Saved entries

-- ==== Sys2Proof/Laws/Ops.lean ====
section
/-! SUPPORT. One equation per shared operation: everything it changes, as one update of the state it is given. -/

namespace Sys2Proof.Laws

open Sys2Proof Sys2Proof.Machine

theorem emit_nil (s : State) : emit [] s = s := by simp [emit]

theorem emit_append (es fs : List Event) (s : State) : emit (es ++ fs) s = emit fs (emit es s) := by
  simp [emit, List.foldl_append]

/-! ### Logical writes -/

/-- The pin latches after a logical write with DC at level `dc` (R124). -/
def pinsAfterWrite (dc : Bool) (pin : PinBits) : PinBits := { dc := dc, cs := true, rst := pin.rst }

@[simp] theorem pinsAfterWrite_rst (dc : Bool) (pin : PinBits) : (pinsAfterWrite dc pin).rst = pin.rst := rfl
@[simp] theorem pinsAfterWrite_dc (dc : Bool) (pin : PinBits) : (pinsAfterWrite dc pin).dc = dc := rfl
@[simp] theorem pinsAfterWrite_cs (dc : Bool) (pin : PinBits) : (pinsAfterWrite dc pin).cs = true := rfl
@[simp] theorem pinsAfterWrite_twice (d e : Bool) (pin : PinBits) :
    pinsAfterWrite d (pinsAfterWrite e pin) = pinsAfterWrite d pin := rfl

theorem writeCommand_eq (b : Byte) (s : State) :
    writeCommand b s = { s with pin := pinsAfterWrite false s.pin, txn := false, trace := s.trace ++ wc b } := rfl

theorem writeData_eq (b : Byte) (s : State) :
    writeData b s = { s with pin := pinsAfterWrite true s.pin, txn := false, trace := s.trace ++ wd b } := rfl

theorem sendData_eq (b : Byte) (s : State) :
    sendData b s =
      { s with dat := b, pin := pinsAfterWrite true s.pin, txn := false, trace := s.trace ++ wd b } := rfl

/-- The latches after a run of data writes: as before when there is none. -/
def pinsAfterData (args : List Byte) (pin : PinBits) : PinBits := if args = [] then pin else pinsAfterWrite true pin

theorem sendAll_cons (b : Byte) (bs : List Byte) (s : State) : sendAll (b :: bs) s = sendAll bs (sendData b s) := rfl

theorem sendAll_eq (bs : List Byte) (s : State) :
    sendAll bs s =
      { s with
        dat := bs.getLast?.getD s.dat
        pin := pinsAfterData bs s.pin
        txn := if bs = [] then s.txn else false
        trace := s.trace ++ bs.flatMap wd } := by
  induction bs generalizing s with
  | nil => simp [sendAll, pinsAfterData]
  | cons b bs ih =>
    rw [sendAll_cons, ih, sendData_eq]
    cases bs with
    | nil => simp [pinsAfterData]
    | cons c cs => simp [pinsAfterData, List.getLast?_cons]

/-! ### The delay directive and the record rule -/

theorem delayDirective_eq (d : Byte) (s : State) :
    delayDirective d s = { s with dly := d, ms := delayMs d, trace := s.trace ++ [.delay (delayMs d).toNat] } := rfl

/-- The events of a record's optional delay (R141). -/
def delayTrace (delay : Option Byte) : List Event :=
  match delay with
  | none => []
  | some d => [.delay (delayMs d).toNat]

theorem recordTrace_eq (r : RawRecord) : recordTrace r = wc r.opcode ++ r.args.flatMap wd ++ delayTrace r.delay := by
  cases r with
  | mk o as d => cases d <;> rfl

theorem delayTail_eq (delay : Option Byte) (s : State) :
    delayTail delay s =
      { s with
        dly := delay.getD s.dly
        ms := (delay.map delayMs).getD s.ms
        trace := s.trace ++ delayTrace delay } := by
  cases delay with
  | none => simp [delayTail, delayTrace]
  | some d => rfl

/-- The record rule as one update (R142). -/
theorem runRecord_eq (r : RawRecord) (s : State) :
    runRecord r s =
      { s with
        opc := r.opcode
        args := r.argsByte
        dlyf := r.delay.isSome
        argc := 0
        dat := r.args.getLast?.getD s.dat
        dly := r.delay.getD s.dly
        ms := (r.delay.map delayMs).getD s.ms
        pp := s.pp + BitVec.ofNat 16 r.len
        cnt := guardedDec s.cnt
        pin := pinsAfterWrite (!r.args.isEmpty) s.pin
        txn := false
        trace := s.trace ++ recordTrace r } := by
  obtain ⟨o, as, d⟩ := r
  simp only [runRecord, writeCommand_eq, sendAll_eq, delayTail_eq, recordTrace_eq]
  cases as with
  | nil => simp [pinsAfterData]
  | cons a as => simp [pinsAfterData]

/-! ### The pixel stream -/

theorem foldl_pixelRun {α : Type} (f : α → Event → α) (hf : ∀ a b, f a (.xfer b) = a) (hi lo : Byte) (n : Nat) (a : α) :
    (pixelRun hi lo n).foldl f a = a := by
  induction n with
  | zero => rfl
  | succ n ih =>
    rw [pixelRun, List.replicate_succ, List.flatten_cons, List.foldl_append]
    simpa [pixelPair, hf, pixelRun] using ih

theorem pixelRun_succ (hi lo : Byte) (n : Nat) : pixelRun hi lo (n + 1) = pixelPair hi lo ++ pixelRun hi lo n := rfl

theorem pixelRun_length (hi lo : Byte) (n : Nat) : (pixelRun hi lo n).length = 2 * n := by
  induction n with
  | zero => rfl
  | succ n ih => simp [pixelRun_succ, pixelPair, ih]; omega

/-- The stream as one update (R126). -/
theorem streamPixels_eq (hi lo : Byte) (n : Word) (s : State) :
    streamPixels hi lo n s =
      { s with
        pixcnt := 0
        pin := pinsAfterWrite true s.pin
        txn := false
        trace := s.trace ++ streamTrace hi lo n.toNat } := by
  have hp : (streamTrace hi lo n.toNat).foldl latchPin s.pin = pinsAfterWrite true s.pin := by
    rw [streamTrace, List.foldl_append, List.foldl_append, foldl_pixelRun latchPin (fun _ _ => rfl)]
    rfl
  have hd : (streamTrace hi lo n.toNat).foldl latchDir s.dir = s.dir := by
    rw [streamTrace, List.foldl_append, List.foldl_append, foldl_pixelRun latchDir (fun _ _ => rfl)]
    rfl
  have ht : (streamTrace hi lo n.toNat).foldl latchTxn s.txn = false := by
    rw [streamTrace, List.foldl_append, List.foldl_append, foldl_pixelRun latchTxn (fun _ _ => rfl)]
    rfl
  simp only [streamPixels, emit, hp, hd, ht]

/-! ### Window, reset pulse, INIT's steps -/

/-- The trace of SETADDRWINDOW (R190). -/
def windowTrace (x0 y0 x1 y1 : Word) : List Event :=
  wc 0x2A ++ wd (hi8 x0) ++ wd (lo8 x0) ++ wd (hi8 x1) ++ wd (lo8 x1) ++
    wc 0x2B ++ wd (hi8 y0) ++ wd (lo8 y0) ++ wd (hi8 y1) ++ wd (lo8 y1) ++ wc 0x2C

/-- SETADDRWINDOW as one update (R190). -/
theorem setAddrWindow_eq (x0 y0 x1 y1 : Word) (s : State) :
    setAddrWindow x0 y0 x1 y1 s =
      { s with
        dat := lo8 y1
        pin := pinsAfterWrite false s.pin
        txn := false
        trace := s.trace ++ windowTrace x0 y0 x1 y1 } := by
  simp [setAddrWindow, windowWrites, doWrite, writeCommand_eq, sendData_eq, windowTrace]

/-- RESETPULSE as one update (R220). -/
theorem resetPulse_eq (s : State) :
    resetPulse s =
      { s with
        ms := 50
        pin := { s.pin with rst := true }
        trace := s.trace ++ [.pin .rst true, .delay 50, .pin .rst false, .delay 50, .pin .rst true, .delay 50] } := rfl

/-- The opening of INIT as one update (R222). -/
theorem initPins_eq (s : State) :
    initPins s =
      { s with
        phase := .resetting
        dir := { dc := true, cs := true, rst := true }
        buscfg := busConstants
        trace := s.trace ++ pinDirs } := rfl

/-! ### Acceptance -/

theorem acceptInit_eq_none {s : State} :
    acceptInit s = none ↔ s.busy = false ∧ (s.phase = .unpowered ∨ s.phase = .ready) := by
  unfold acceptInit
  cases s.busy <;> cases s.phase <;> simp

theorem acceptFill_eq_none {s : State} : acceptFill s = none ↔ s.busy = false ∧ s.phase = .ready := by
  unfold acceptFill
  cases s.busy <;> cases s.phase <;> simp

theorem acceptInit_eq_some {s : State} {r : Refusal} (h : acceptInit s = some r) : r = .notReady := by
  unfold acceptInit at h
  cases hb : s.busy <;> cases hp : s.phase <;> simp [hb, hp] at h <;> exact h.symm

theorem acceptFill_eq_some {s : State} {r : Refusal} (h : acceptFill s = some r) : r = .notReady := by
  unfold acceptFill at h
  cases hb : s.busy <;> cases hp : s.phase <;> simp [hb, hp] at h <;> exact h.symm

end Sys2Proof.Laws
end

■ **Exercise goal**
From the records above, transcribe without alteration every line from the one with "namespace Sys2Proof.Laws" to the one with "def pinsAfterWrite (dc", inclusive.

■ **Response to this exercise**
namespace Sys2Proof.Laws

open Sys2Proof Sys2Proof.Machine

theorem emit_nil (s : State) : emit [] s = s := by simp [emit]

theorem emit_append (es fs : List Event) (s : State) : emit (es ++ fs) s = emit fs (emit es s) := by
  simp [emit, List.foldl_append]

/-! ### Logical writes -/

/-- The pin latches after a logical write with DC at level `dc` (R124). -/
def pinsAfterWrite (dc : Bool) (pin : PinBits) : PinBits := { dc := dc, cs := true, rst := pin.rst }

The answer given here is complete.